Provided entries:
-- ==== Sys2Proof/Machine/MotionLaw.lean ====
section
/-! DEFINITION. The motion laws of chapter 11: the ramp of R260, the speed and position laws, the move profile, stops and
resumes, the presets of R272, and the stepper law. Positions are raw Q32.16; speeds and accelerations inside the ramps and
the profile have 24 fraction bits (notes/assumptions/32.md). -/

namespace Sys2Proof.Machine

/-! ## The unit mailbox as the running task sees it (R203) -/

/-- Mailbox word 0xE100 + `o` as it stood when the task of engine `e` started. -/
def Head.seen (h : Head) (e o : Nat) : Nat := ((h.engine e).mail.get zero24 o).toNat
/-- A 48-bit value of two such words. -/
def Head.seenLong (h : Head) (e o : Nat) : Int := sext 48 (h.seen e o * 2 ^ 24 + h.seen e (o + 1))

/-! ## Ramps -/

/-- The sign of a number: -1, 0 or 1. -/
def sgn (x : Int) : Int := if x < 0 then -1 else if x = 0 then 0 else 1

/-- One Bell of the ramp of R260 toward `target`. -/
def rampStep (acc dec revHold : Nat) (target : Int) (x : Ramp) : Ramp :=
  let r := x.r
  if r = 0 ∧ sgn target ≠ sgn x.last ∧ x.hold < revHold then { x with hold := x.hold + 1, held := true, acc := 0 }
  else
    let r' :=
      if sgn target = sgn r ∨ r = 0 then
        if target.natAbs > r.natAbs then r + sgn target * (min acc (target.natAbs - r.natAbs) : Nat)
        else r - sgn r * (min dec (r.natAbs - target.natAbs) : Nat)
      else r - sgn r * (min dec r.natAbs : Nat)
    { r := r', last := if r' = 0 then x.last else r', hold := if r' = 0 then x.hold else 0, held := false, acc := r' - r }

/-- The ramp set to a speed that it does not step to (R262, R265, R272); its last sign stays while the speed is 0. -/
def Ramp.jump (x : Ramp) (r : Int) : Ramp :=
  { r := r, last := if r = 0 then x.last else r, hold := if r = 0 then x.hold else 0, held := false, acc := 0 }

/-- Repeat a step for each Bell of a run (R257). -/
def repeatStep {α : Type} (f : α → α) : Nat → α → α
  | 0, x => x
  | n + 1, x => repeatStep f n (f x)

/-! ## Positions -/

/-- A position wrapped as the axis counts it: modulo MOD counts, or modulo 2^32 signed (R9, R266). -/
def wrapPos (modulo : Nat) (x : Int) : Int :=
  if modulo = 0 then sext 48 (toBits 48 x) else x % (modulo * 65536 : Nat)

/-- The difference of two positions, wrapped to half a cycle on a modulo axis (R262). -/
def diffPos (modulo : Nat) (a b : Int) : Int :=
  if modulo = 0 then sext 48 (toBits 48 (a - b))
  else
    let c : Int := (modulo * 65536 : Nat)
    let d := (a - b) % c
    if 2 * d ≥ c then d - c else d

/-- p_ref of a linear axis moves within POS_MIN to POS_MAX (R266): a step from `old` toward `new` ends at the limit; where `old` lies
beyond one it comes no further out. -/
def withinLimits (modulo : Nat) (posMin posMax old new : Int) : Int :=
  if modulo = 0 then max (min (posMin * 65536) old) (min (max (posMax * 65536) old) new) else wrapPos modulo new

/-- The same with the limits of axis `n`. -/
def Head.keepRef (h : Head) (n : Nat) (old new : Int) : Int :=
  withinLimits (h.rd (AX_MODULO n)) (h.rdInt (AX_POS_MIN n)) (h.rdInt (AX_POS_MAX n)) old new

/-- A speed of 24 fraction bits as Q16.16. -/
def speed16 (v : Int) : Int := satInt 32 (v / 256)

/-- The stepper axes (R274): the station's command kind is 0x3. -/
def Head.isStepper (h : Head) (n : Nat) : Bool :=
  match h.content? with
  | some c => (c.stations.find? (fun x => x.axes.contains n)).any (fun x => bits (wordAt x.record 0) 15 12 == 3)
  | none => false

/-- The axis has an encoder: its node declares CAPS[4] (Table 15-2). -/
def Head.hasEncoder (h : Head) (n : Nat) : Bool :=
  match h.stationOf n with
  | some s => bit (wordAt (h.node s).descriptor 0) 4
  | none => false

/-- What MSTATE reads (AX_MSTAT, R265, R270, R276, R297). -/
def Head.mstate (h : Head) (n : Nat) : Nat :=
  let m := h.mot n
  if h.rd (AX_MFAULT n) ≠ 0 then 4
  else if m.stop.isSome ∨ m.run.any (fun r => r.halt.isSome) then 2
  else if m.halted ≠ 0 then 3
  else if m.run.isSome then 1
  else if h.fld (AX_CTL_CTRL n) = 3 ∧ h.fld (AX_FOL_STAT_CLU n) ≠ 0 then 1
  else if m.ramp.held then 5
  else if h.isStepper n ∧ m.still > 0 ∧ h.rd (AX_STP_STBY n) ≠ 0 ∧ m.still ≥ h.bellsOfMs (h.rd (AX_STP_STBY n)) then 6
  else 0

/-- Bring the motion registers to what the law holds. -/
def Head.motionShow (h : Head) (n : Nat) : Head :=
  let m := h.mot n
  let rem : Int := (m.remain.map (·.left)).getD 0
  let id := match m.run, m.remain with
    | some r, _ => r.entry.id
    | none, some r => r.entry.id
    | none, none => h.fld (AX_MSTAT_MV_ID n)
  let h := h.wr (AX_MSTAT n) (id * 65536 + (min 15 (m.queue.length)) * 4096 + h.fld (AX_MSTAT_REFD n) * 128 +
    b2n m.remain.isSome * 64 + b2n m.limited * 32 + h.mstate n)
  let h := h.wrInt (AX_MV_REMAIN n) (rem / 65536)
  let h := h.wrSigned (AX_POS_REF_LO n) m.pRef
  let h := h.wrSigned (AX_POS_ACT_LO n) m.p
  let h := h.wrInt (AX_SPD_ACT n) m.wf
  let h := h.wrInt (AX_SPD_CMD n) (speed16 m.ramp.r)
  h.wrInt (AX_FE_ACT n) (diffPos (h.rd (AX_MODULO n)) m.pRef m.p / 65536)

/-! ## Moves (R267 to R271) -/

/-- The signed distance an entry travels from `pos` (R268; the direction of a modulo move is DIRM's). -/
def entryLeft (modulo : Nat) (pos : Int) (x : MoveEntry) : Int :=
  if x.typ = 1 then x.target
  else if modulo = 0 then x.target - pos
  else
    let c : Int := (modulo * 65536 : Nat)
    let d := (x.target - pos) % c
    match x.dirm with
    | 1 => d
    | 2 => if d = 0 then 0 else d - c
    | _ => if 2 * d > c then d - c else d

/-- Start an entry from the present p_ref. -/
def startEntry (modulo : Nat) (pos : Int) (x : MoveEntry) : MoveRun :=
  let l := if x.typ = 2 then 0 else entryLeft modulo pos x
  ⟨x, wrapPos modulo (pos + l), l, none, false, none⟩

/-- Take the next READY entry of the queue. -/
def startNext (modulo : Nat) (m : Motion) : Motion :=
  match m.queue with
  | x :: q => if x.ready.isSome then { m with queue := q, run := some (startEntry modulo m.pRef x), limited := false } else m
  | [] => m

/-- The head of the queue is READY. -/
def Motion.nextReady (m : Motion) : Bool := (m.queue.head?).any (fun x => x.ready.isSome)

/-- The end speed of a position move, taken in its decision Bell (R269). -/
def decideEnd (modulo bell : Nat) (m : Motion) (r : MoveRun) : Int :=
  match m.queue with
  | x :: _ =>
    let s := sgn r.left
    if r.entry.blend ∧ x.ready.any (fun b => b != bell) ∧ x.typ < 2 ∧ sgn (entryLeft modulo r.target x) = s ∧ s ≠ 0 then
      min r.entry.vel x.vel
    else 0
  | [] => 0

/-- Deceleration to `vend` must begin: d ≤ (v² − vend²)/(2·DEC) + v (R268). -/
def mustBrake (d v vend : Int) (dec : Nat) : Bool := decide (2 * (dec : Int) * (d - v) ≤ v * v - vend * vend)

/-- The speed of a decelerating entry in the next Bell: one DEC less while the braking condition holds, the present speed where it has
lapsed; it never comes to rest ahead of the target (R268, notes/assumptions/32.md). -/
def brakeSpeed (d v vend : Int) (dec : Nat) : Int :=
  if !mustBrake d v vend dec then v else if vend = 0 ∧ v ≤ dec then v else max vend (v - dec)

/-- The speed of an entry that does not decelerate yet: toward VEL at ACC, or down to it at DEC. -/
def cruiseSpeed (x : MoveEntry) (v : Int) : Int := if v ≤ x.vel then min x.vel (v + x.acc) else max x.vel (v - x.dec)

/-- One Bell of a position move, and whether the target was reached. -/
def moveBell (modulo bell : Nat) (m : Motion) (r : MoveRun) : Motion × Bool :=
  let s : Int := if r.left < 0 then -1 else 1
  let d : Int := (r.left * s) * 256
  let vs := s * m.v
  let dec := r.entry.dec
  let go (v : Int) (r : MoveRun) : Motion × Bool :=
    let step := if r.braking then max 1 (v / 256) else v / 256
    if 0 ≤ v ∧ r.left * s ≤ step then
      ({ m with pRef := r.target, v := s * r.vend.getD 0, aff := s * r.vend.getD 0 - m.v, run := none }, true)
    else
      let r' := { r with left := r.left - s * step }
      ({ m with pRef := wrapPos modulo (m.pRef + s * step), v := s * v, aff := s * v - m.v, run := some r' }, false)
  if vs < 0 then go (min 0 (vs + dec)) r
  else
    let r := if r.vend.isNone ∧ mustBrake d vs 0 dec then { r with vend := some (decideEnd modulo bell m r) } else r
    match r.vend with
    | some e =>
      if r.braking ∨ (mustBrake d vs e dec ∧ vs > e) then go (brakeSpeed d vs e dec) { r with braking := true }
      else go (cruiseSpeed r.entry vs) r
    | none => go (cruiseSpeed r.entry vs) r

/-- The counts a stop ramp from speed `v` travels, with 24 fraction bits. -/
def stopDistance (v : Int) (dec : Nat) : Nat :=
  if dec = 0 then 0
  else
    let q := v.natAbs / dec
    q * v.natAbs - dec * (q * (q + 1) / 2)

/-- The distance to the limit ahead of speed `v` on a linear axis, in counts of 24 fraction bits (R266). -/
def limitAhead (posMin posMax : Int) (pos v : Int) : Int :=
  if v < 0 then (pos - posMin * 65536) * 256 else (posMax * 65536 - pos) * 256

/-- Braking at QSTOP_DEC must begin before the limit ahead of speed `v`, or of the target speed at rest (R266). -/
def atLimit (modulo qdec : Nat) (posMin posMax pos v target : Int) : Bool :=
  let to_ := if v = 0 then target else v
  modulo == 0 && to_ != 0 && decide (limitAhead posMin posMax pos to_ * 2 * qdec ≤ v * v)

/-- A stop ramp's step never carries p_ref past the target of the entry it interrupts (R270). -/
def MoveRun.stepTo (r : MoveRun) (step : Int) : Int :=
  if r.entry.typ < 2 ∧ sgn step = sgn r.left ∧ r.left.natAbs < step.natAbs then r.left else step

/-- The stops in progress or reached, as the bits of `halted`. -/
def Motion.halting (m : Motion) : Nat :=
  match m.stop, m.run.bind (·.halt) with
  | some s, _ => s.after - 2
  | none, some s => s.after - 2
  | none, none => m.halted

/-- A stop that ends in `after` beside those already in progress: one of the host and one of the island both hold the axis. -/
def Motion.stopBits (m : Motion) (after : Nat) : Nat := bor m.halting after

/-- The stop of a deceleration for the present entry and speed (R270): the entry finishes and the stop waits for its end where the ramp
would pass the target; without a move there is nothing to stop, and a command in the Bell in which an entry reached its target finds
none (R279). -/
def Motion.stopAs (m : Motion) (dec after : Nat) : Motion :=
  let after' := m.stopBits after
  match m.run with
  | none => if m.v = 0 ∨ (m.stop.isNone ∧ after = 1) then m else { m with stop := some ⟨dec, false, after' + 2⟩ }
  | some r =>
    if r.entry.typ < 2 ∧ sgn m.v = sgn r.left ∧ stopDistance m.v dec > r.left.natAbs * 256 then
      { m with stop := none, run := some { r with vend := some (r.vend.getD 0), halt := some ⟨dec, true, after' + 2⟩ } }
    else { m with stop := some ⟨dec, true, after' + 2⟩, run := some { r with halt := none } }

/-- The end of an entry for which a stop waits: at rest the axis is STOPPED; blended into the next entry, the ramp acts on that one. -/
def haltAfter (modulo : Nat) (m : Motion) (s : StopRamp) : Motion :=
  if m.v = 0 then { m with halted := s.after - 2 } else { startNext modulo m with stop := some s }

Prompt: Everything from the line that has "def haltAfter (modulo" to the final line above should be retyped exactly, and nothing else.

Solution to this task:
def haltAfter (modulo : Nat) (m : Motion) (s : StopRamp) : Motion :=
  if m.v = 0 then { m with halted := s.after - 2 } else { startNext modulo m with stop := some s }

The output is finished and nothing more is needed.